Wanted for Kidnapping Babies, And How Hormones Influence Learning and Memory
... and the rest of biology you recently missed, explained to everyone that's curious about life.
Nature and biology is best explored and appreciated outdoors. Go outside, hug a tree, and talk dirty to some lonely insect or something.
The second best thing is probably my newsletters.
The Bio Brief injects recent research, knowledge and a weekly reminder to give a fuck about life and nature. It’s about the important stuff, beautiful stuff, fun stuff, weird stuff, and the other stuff.
I write these because I think it matters that you give a shit.
This week, you can expect to learn about:
How stories change our perception of nature
Trendy kidnappings
How every type of honey isn’t the same
How hormonal fluctuations influence learning and memory
… And probably some more.
You’ve got to know it to love it. So please read on.
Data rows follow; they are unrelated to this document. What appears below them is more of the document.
/-- Stage an entry, which takes the next JSEQ. -/
def stageOne (s : State) (kind : Nat) (body : List Byte) : State :=
  let e : JEntry := { jseq := s.nextJ, kind := kind, body := body, okA := true, okB := true, raw := none }
  ({ s with err := { s.err with staged := s.err.staged ++ [e] } }).setReg (ecKey BBOX_NEXT)
    (BitVec.ofNat 64 (if s.nextJ = 0xFFFFFFFF then 1 else s.nextJ + 1))

/-- An entry for the black box: dropped and counted while the buffer of 4,096 is full. -/
def stage (s : State) (kind rseq : Nat) (body : List Byte) : State :=
  if 4096 ≤ s.err.staged.length then
    let e := s.err
    ({ s with err := { e with lossDue := true, lossCount := e.lossCount + 1, lossRseq := if e.lossDue then e.lossRseq else rseq } }).incSat
      (ecKey BBOX_PEND) 16 16 1
  else s.stageOne kind body

/-- When space frees after a loss, one KIND 2 entry goes first. -/
def stageLoss (s : State) : State :=
  if s.err.lossDue ∧ s.err.staged.length < 4096 then
    ({ s with err := { s.err with lossDue := false, lossCount := 0, lossRseq := 0 } }).stageOne 2 (toLe 4 s.err.lossCount ++ toLe 4 s.err.lossRseq)
  else s

/-- A 0x8F or 0x82 record of the module's flash. -/
def flashRec (s : State) (cls reason : Nat) : State := s.raise cls (.module 0) reason none

/-- The journal keeps its newest 1,048,576 entries; the first overwrite after a clear sets WRAPPED. -/
def journal (s : State) (e : JEntry) : State :=
  let full := Nat.ble 1048576 s.err.bbox.length
  let s1 := { s with err := { s.err with bbox := (if full then s.err.bbox.drop 1 else s.err.bbox) ++ [e], wrapped := s.err.wrapped || full } }
  if full && !s.err.wrapped then s1.flashRec 0x8F 2 else s1

/-- An entry that holds the input-loss record. -/
def isLossEntry (e : JEntry) : Bool := e.kind == 1 && (match e.body[0]? with | some b => b.toNat == 0x78 | none => false)

/-- An entry that holds a record of severity engine. -/
def isEngineEntry (e : JEntry) : Bool := e.kind == 1 && (match e.body[1]? with | some f => f.toNat % 4 == 2 | none => false)

/-- Place of the staged entry that is written next: the oldest, and after input loss that record first (R447). -/
def nextStaged (s : State) : Nat :=
  if s.boot.off then (match s.err.staged.findIdx? isLossEntry with | some i => i | none => 0) else 0

/-- Counters or repair-map entries wait to be written, which go before black-box entries (R455); the commit of the input-loss record goes
before them. -/
def flashBehind (s : State) : Bool :=
  !(s.boot.off && s.err.staged.any isLossEntry) && (!s.flash.ctrDone || s.flash.rmapDone != s.flash.rmap)

/-- A flash event of class 0x82 (R485). -/
def flashEvent (s : State) (reason : Nat) : State := s.flashRec 0x82 reason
The Word for Something That I Have Previously Used Other Words For
This week I discovered that the thing I have always just called the process where reptiles like snakes and stuff shed their outer skin layer, has its own fancy name:
Ectesis.
It should probably just be called the process where reptiles like snakes and stuff shed their outer skin layer.
But it is a cool word for something cool, nonetheless.
The Goddess Concept that We Don’t Deserve But Nature Needs
I recently stumbled upon this very interesting Hindu Goddess/figure from Indian folklore, Karni Mata.
She is a female warrior sage, associated with the typical stuff that you normal expect a female warrior sage to be associated with.
But a bit out of character maybe, is her association with rats.
According to legend, it once upon a time went something like this:
One of her devotees’ sons died, and as you typically do when your homies loses a loved one: you try to bring them back from death. But she didn't get any help from the asshole Yama, the god of death. Understandably being pist, she declared that none of her followers would later on move into Yamas realm after death.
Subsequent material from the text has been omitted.